To continue further, require an actual browser, the sample project is based on Firefox and Chrome. To run examples, install either one. You can also use a portable version of a browser. You don't need to install it on your machine, you just need to provide a binary executable path when instantiating web driver object.  

SeleniumScraper projects have several dependencies. 


Selenium.WebDriver
Selenium.Firefox.WebDriver
Selenium.Chrome.WebDriver

These are needed to use Selenium in general and for specific browsers. This is actually enough to compile an application, but calling any method would result in an error, as there’s missing WebDriver software for Firefox/Chrome.

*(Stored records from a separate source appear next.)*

-- ==== Sys2Proof/Machine/Synth.lean ====
section
/-! DEFINITION. The datapath of one `TICK`: the ratio, the three waveforms, the phase advance, the voice step
(40_waveform.md) and the mixer (41_tick_mix_enqueue.md rules R110, R111). All of it is exact arithmetic on naturals
(40_waveform.md rule R101). -/

namespace Sys2Proof.Machine

/-- `Ratio(scale, num, den) = (scale * num) div den` (40_waveform.md rule R91). The divisor's positivity is an
argument, so that no quotient by 0 can be asked for (93_implementation_defined.md U1). -/
def ratio (scale num den : Nat) (_pos : 0 < den) : Nat := scale * num / den

/-- `Half(period)` (40_waveform.md rule R93). -/
def half (period : Nat) : Nat := period / 2

/-- `Square(phase, period)` (40_waveform.md rule R94). -/
def square (phase period : Nat) : Nat := if phase ≤ half period then Config.high else 0

/-- `Saw(phase, period)` (40_waveform.md rule R95). -/
def saw (phase period : Nat) (pos : 0 < period) : Nat := ratio Config.high phase period pos

/-- `Triangle(phase, period)` (40_waveform.md rule R96). -/
def triangle (phase period : Nat) (pos : 0 < period) : Nat :=
  if phase ≤ half period then ratio Config.high (2 * phase) period pos
  else ratio Config.high (2 * (period - phase)) period pos

/-- `Wave(waveform, phase, period)` (40_waveform.md rule R97). -/
def wave (w : Waveform) (phase period : Nat) (pos : 0 < period) : Nat :=
  match w with
  | .square => square phase period
  | .saw => saw phase period pos
  | .triangle => triangle phase period pos

/-- `Advance(phase, period)` (40_waveform.md rule R98). -/
def advance (phase period : Period) : Period :=
  if phase.toNat + 1 ≥ period.toNat then 0#16 else phase + 1#16

/-- `VoiceStep(v)` (40_waveform.md rule R99): the output for the current phase, then the advance; a disabled voice
outputs 0 and does not advance. On an enabled voice outside the voice invariant (10_state.md rule R27) the rules
define no output, and the step faults (log 7). -/
def voiceStep (v : Voice) : Except Fault (Nat × Voice) :=
  if v.enabled then
    if pos : 0 < v.period.toNat then
      if v.phase.toNat < v.period.toNat then
        .ok (wave v.waveform v.phase.toNat v.period.toNat pos, { v with phase := advance v.phase v.period })
      else .error .phaseOutOfRange
    else .error .zeroPeriod
  else .ok (0, v)

/-- `Mix(bank)` (41_tick_mix_enqueue.md rule R110): every slot in ascending order, the outputs summed. -/
def mix (b : VoiceBank) : Except Fault (Nat × VoiceBank) :=
  match voiceStep b.v0, voiceStep b.v1, voiceStep b.v2, voiceStep b.v3 with
  | .ok (o0, v0), .ok (o1, v1), .ok (o2, v2), .ok (o3, v3) => .ok (o0 + o1 + o2 + o3, ⟨v0, v1, v2, v3⟩)
  | .error f, _, _, _ => .error f
  | _, .error f, _, _ => .error f
  | _, _, .error f, _ => .error f
  | _, _, _, .error f => .error f

/-- `Sat12(n) = min(n, 4095)` (41_tick_mix_enqueue.md rule R111). -/
def sat12 (n : Nat) : Sample := BitVec.ofNat 12 (min n Config.full)

end Sys2Proof.Machine
end

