-- ==== Sys2Proof/Machine/Agents.lean ====
section
/-! DEFINITION. The four agents of 20_memory.md rule R62. Which agent issues an operation is a convention of the
environment: the block cannot tell (60_exceptions.md rule R172), and no meaning reads it. -/

namespace Sys2Proof.Machine

inductive Agent where
  | synthesis | transmission | ingestion | control
  deriving DecidableEq, Repr

/-- The agent that issues each operation (20_memory.md rule R62). -/
def issuer : Instr → Agent
  | .tick => .synthesis
  | .tx => .transmission
  | .rxbyte _ => .ingestion
  | .cpop => .control
  | .noteon _ _ => .control
  | .noteoff _ => .control
  | .prog _ => .control
  | .nop => .control

end Sys2Proof.Machine
end

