-- ==== Sys2Proof/Machine/Assembler.lean ====
section
/-! DEFINITION. The textual form of operations and the pseudo-operations (30_encoding.md rules R80, R81). A line is
a list of characters; what the rules leave open of the text (blanks, the case of operands) is log 13. -/

namespace Sys2Proof.Machine

/-- One line, after its operands are read. -/
inductive AsmLine where
  | op (i : Instr)
  | ticks (n : Nat)
  | txs (n : Nat)
  | rxburst (bs : List Byte)
  | drain (n : Nat)
  | word (w : OpWord)
  deriving DecidableEq, Repr

/-- The words of a line, each pseudo-operation with its expansion (30_encoding.md rule R81). -/
def AsmLine.expand : AsmLine → List OpWord
  | .op i => [encode i]
  | .ticks n => List.replicate n (encode .tick)
  | .txs n => List.replicate n (encode .tx)
  | .rxburst bs => bs.map fun b => encode (.rxbyte b)
  | .drain n => List.replicate n (encode .cpop)
  | .word w => [w]

/-- Why a line is an assembly error. -/
inductive AsmError where
  /-- Not a mnemonic of the table or a pseudo-operation. -/
  | unknownMnemonic
  /-- The wrong number of operands. -/
  | operandCount
  /-- Not a number, or not a waveform name. -/
  | badOperand
  /-- "An operand outside its range is an assembly error, not a truncation" (30_encoding.md rule R80). -/
  | outOfRange
  deriving DecidableEq, Repr

/-! ### Characters and tokens -/

def isBlankChar (c : Char) : Bool := c == ' ' || c == '\t' || c == '\r'

/-- Without blanks at either end. -/
def trimBlanks (cs : List Char) : List Char :=
  ((cs.dropWhile isBlankChar).reverse.dropWhile isBlankChar).reverse

/-- The pieces between commas, each without blanks at its ends; a text of blanks has none. -/
def splitCommas (cs : List Char) : List (List Char) :=
  if (trimBlanks cs).isEmpty then [] else (cs.splitOn ',').map trimBlanks

/-- The value of one digit in capitals. -/
def digitValue (c : Char) : Option Nat :=
  if '0' ≤ c ∧ c ≤ '9' then some (c.toNat - '0'.toNat)
  else if 'A' ≤ c ∧ c ≤ 'F' then some (c.toNat - 'A'.toNat + 10)
  else none

/-- The digits of `cs` in `base`, on top of `acc`. -/
def digitsValue (base : Nat) : List Char → Nat → Option Nat
  | [], acc => some acc
  | c :: cs, acc =>
    match digitValue c with
    | some d => if d < base then digitsValue base cs (acc * base + d) else none
    | none => none

/-- A number "in decimal or `0x` hexadecimal" (30_encoding.md rule R80), in capitals. -/
def numberOf : List Char → Option Nat
  | [] => none
  | ['0', 'X'] => none
  | '0' :: 'X' :: cs => digitsValue 16 cs 0
  | cs => digitsValue 10 cs 0

/-- A number operand below `limit`. -/
def operandBelow (limit : Nat) (cs : List Char) : Except AsmError Nat :=
  match numberOf cs with
  | none => .error .badOperand
  | some n => if n < limit then .ok n else .error .outOfRange

/-- A byte operand, 0..255. -/
def byteOperand (cs : List Char) : Except AsmError Byte :=
  match operandBelow 256 cs with
  | .ok n => .ok (BitVec.ofNat 8 n)
  | .error e => .error e

/-- Byte operands in order. -/
def byteOperands : List (List Char) → Except AsmError (List Byte)
  | [] => .ok []
  | cs :: rest =>
    match byteOperand cs, byteOperands rest with
    | .ok b, .ok bs => .ok (b :: bs)
    | .error e, _ => .error e
    | _, .error e => .error e

/-- A repetition count. -/
def countOperand (cs : List Char) : Except AsmError Nat :=
  match numberOf cs with
  | some n => .ok n
  | none => .error .badOperand

/-- `SQUARE | SAW | TRIANGLE`, "or the number 0, 1 or 2". -/
def waveformOperand (cs : List Char) : Except AsmError Waveform :=
  if cs = ['S', 'Q', 'U', 'A', 'R', 'E'] then .ok .square
  else if cs = ['S', 'A', 'W'] then .ok .saw
  else if cs = ['T', 'R', 'I', 'A', 'N', 'G', 'L', 'E'] then .ok .triangle
  else
    match numberOf cs with
    | some 0 => .ok .square
    | some 1 => .ok .saw
    | some 2 => .ok .triangle
    | some _ => .error .outOfRange
    | none => .error .badOperand

/-! ### Lines -/

/-- The mnemonics and pseudo-operations of the textual form. -/
inductive AsmName where
  | nop | tick | tx | noteon | noteoff | prog | rxbyte | cpop | word | ticks | txs | rxburst | drain
  deriving DecidableEq, Repr

def asmNames : List (List Char × AsmName) :=
  [(['N', 'O', 'P'], .nop), (['T', 'I', 'C', 'K'], .tick), (['T', 'X'], .tx),
   (['N', 'O', 'T', 'E', 'O', 'N'], .noteon), (['N', 'O', 'T', 'E', 'O', 'F', 'F'], .noteoff),
   (['P', 'R', 'O', 'G'], .prog), (['R', 'X', 'B', 'Y', 'T', 'E'], .rxbyte), (['C', 'P', 'O', 'P'], .cpop),
   (['.', 'W', 'O', 'R', 'D'], .word), (['T', 'I', 'C', 'K', 'S'], .ticks), (['T', 'X', 'S'], .txs),
   (['R', 'X', 'B', 'U', 'R', 'S', 'T'], .rxburst), (['D', 'R', 'A', 'I', 'N'], .drain)]

/-- A result mapped to a line. -/
def asLine {α : Type} (f : α → AsmLine) : Except AsmError α → Except AsmError AsmLine
  | .ok a => .ok (f a)
  | .error e => .error e

/-- A mnemonic with its operands. -/
def lineOf (name : AsmName) (args : List (List Char)) : Except AsmError AsmLine :=
  match name, args with
  | .nop, [] => .ok (.op .nop)
  | .tick, [] => .ok (.op .tick)
  | .tx, [] => .ok (.op .tx)
  | .cpop, [] => .ok (.op .cpop)
  | .noteon, [p, v] =>
    match byteOperand p, byteOperand v with
    | .ok p, .ok v => .ok (.op (.noteon p v))
    | .error e, _ => .error e
    | _, .error e => .error e
  | .noteoff, [p] => asLine (fun p => .op (.noteoff p)) (byteOperand p)
  | .prog, [w] => asLine (fun w => .op (.prog w.code)) (waveformOperand w)
  | .rxbyte, [b] => asLine (fun b => .op (.rxbyte b)) (byteOperand b)
  | .word, [w] => asLine (fun n => .word (BitVec.ofNat 32 n)) (operandBelow (2 ^ 32) w)
  | .ticks, [n] => asLine .ticks (countOperand n)
  | .txs, [n] => asLine .txs (countOperand n)
  | .drain, [n] => asLine .drain (countOperand n)
  | .rxburst, b :: bs => asLine .rxburst (byteOperands (b :: bs))
  | _, _ => .error .operandCount

/-- The words of one line of text: `;` to end of line is a comment, mnemonics are case-insensitive, operands are
separated by commas (30_encoding.md rule R80); a line with no mnemonic has no words. -/
def assembleLine (cs : List Char) : Except AsmError (List OpWord) :=
  let text := trimBlanks ((cs.takeWhile (· != ';')).map Char.toUpper)
  if text.isEmpty then .ok []
  else
    let name := text.takeWhile fun c => !isBlankChar c
    let rest := text.dropWhile fun c => !isBlankChar c
    match asmNames.lookup name with
    | none => .error .unknownMnemonic
    | some n =>
      match lineOf n (splitCommas rest) with
      | .ok l => .ok l.expand
      | .error e => .error e

/-- The words of a text, line by line. -/
def assembleText : List (List Char) → Except AsmError (List OpWord)
  | [] => .ok []
  | l :: ls =>
    match assembleLine l, assembleText ls with
    | .ok ws, .ok rest => .ok (ws ++ rest)
    | .error e, _ => .error e
    | _, .error e => .error e

end Sys2Proof.Machine
end

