/-- A row's mask and match say: its `op`, a zero `rsv`, and zero in the must-be-zero fields of its format. -/
theorem Opcode.mask_match_iff (w : OpWord) (o : Opcode) :
    w &&& o.maskWord = o.matchWord ↔ opField w = o.number ∧ rsvField w = 0#12 ∧ o.OperandsZero w := by
  obtain ⟨⟨hmop, hmrsv⟩, hop, hrsv, hA, hB⟩ := o.row_fields
  rw [and_eq_iff_fields, hmop, hmrsv, hop, hrsv, hA, hB, BitVec.and_allOnes, BitVec.and_allOnes,
    mask_operands_iff]

/-! ### The operands (30_encoding.md rules R74 steps 4 and 5, R75) -/

theorem operandsOf_prog_three {w : OpWord} (h : wselField w = 3#2) :
    operandsOf w .prog = .reserved .selectorThree := if_pos h

theorem operandsOf_prog {w : OpWord} (h : wselField w ≠ 3#2) :
    operandsOf w .prog = .op (.prog (wselField w)) := if_neg h

theorem operandsOf_answers {w : OpWord} {o : Opcode} (h : ¬(o = .prog ∧ wselField w = 3#2)) :
    ∃ i : Instr, operandsOf w o = .op i ∧ i.opcode = o := by
  cases o with
  | nop | tick | tx | noteon | noteoff | rxbyte | cpop => exact ⟨_, rfl, rfl⟩
  | prog => exact ⟨_, operandsOf_prog fun hsel => h ⟨rfl, hsel⟩, rfl⟩

/-- What the fifth step answers is an operation of the selected row, which is not `PROG` with selector 3. -/
theorem operandsOf_eq_op {w : OpWord} {o : Opcode} {i : Instr} (h : operandsOf w o = .op i) :
    i.opcode = o ∧ ¬(o = .prog ∧ wselField w = 3#2) := by
  have hsel : ¬(o = .prog ∧ wselField w = 3#2) := by
    rintro ⟨rfl, hw⟩
    rw [operandsOf_prog_three hw] at h
    cases h
  obtain ⟨j, hj, hjo⟩ := operandsOf_answers hsel
  obtain rfl : i = j := Decoded.op.inj (h.symm.trans hj)
  exact ⟨hjo, hsel⟩

theorem operandsOf_noteon_iff {w : OpWord} {p : Pitch} {v : Velocity} :
    operandsOf w .noteon = .op (.noteon p v) ↔ p = fieldA w ∧ v = fieldB w := by
  simp [operandsOf, eq_comm]

theorem operandsOf_noteoff_iff {w : OpWord} {p : Pitch} :
    operandsOf w .noteoff = .op (.noteoff p) ↔ p = fieldA w := by
  simp [operandsOf, eq_comm]

theorem operandsOf_prog_iff {w : OpWord} {c : BitVec 2} :
    operandsOf w .prog = .op (.prog c) ↔ wselField w ≠ 3#2 ∧ c = wselField w := by
  by_cases h : wselField w = 3#2
  · simp [operandsOf_prog_three h, h]
  · simp [operandsOf_prog h, h, eq_comm]

theorem operandsOf_rxbyte_iff {w : OpWord} {b : Byte} :
    operandsOf w .rxbyte = .op (.rxbyte b) ↔ b = fieldB w := by
  simp [operandsOf, eq_comm]

/-! ### The steps of decoding (30_encoding.md rule R74) -/

theorem decode_of_rsv_ne {w : OpWord} (h : rsvField w ≠ 0#12) : decode w = .reserved .rsvNotZero :=
  if_pos h

theorem decode_of_no_row {w : OpWord} (hrsv : rsvField w = 0#12) (h : Opcode.ofField (opField w) = none) :
    decode w = .reserved .noSuchOpcode := by
  simp [decode, hrsv, h]

theorem decode_of_row {w : OpWord} {o : Opcode} (hrsv : rsvField w = 0#12) (hop : opField w = o.number) :
    decode w = if w &&& o.maskWord ≠ o.matchWord then .reserved .operandNotZero else operandsOf w o := by
  simp only [decode, hrsv, hop, Opcode.ofField_number, ne_eq, not_true_eq_false, if_false]

theorem decode_of_mask_ne {w : OpWord} {o : Opcode} (hrsv : rsvField w = 0#12) (hop : opField w = o.number)
    (h : w &&& o.maskWord ≠ o.matchWord) : decode w = .reserved .operandNotZero :=
  (decode_of_row hrsv hop).trans (if_pos h)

WebDrivers can be downloaded manually or by adding following NuGet packages that contain respective driver executables.  


Selenium.Mozilla.Firefox.Webdriver
Selenium.WebDriver.ChromeDriver

Creating Firefox and Chrome driver instances in C# code is the same. 


var options = new FirefoxOptions();
var webDriver = new FirefoxDriver(options);

var options = new ChromeOptions();
var webDriver = new ChromeDriver(options);

These are different implementations of DriverOptions and RemoteWebDriver interfaces. 

Downloading web content uses one line of code. I’ll use the same table example I used for HTTP requests and XPath previously. 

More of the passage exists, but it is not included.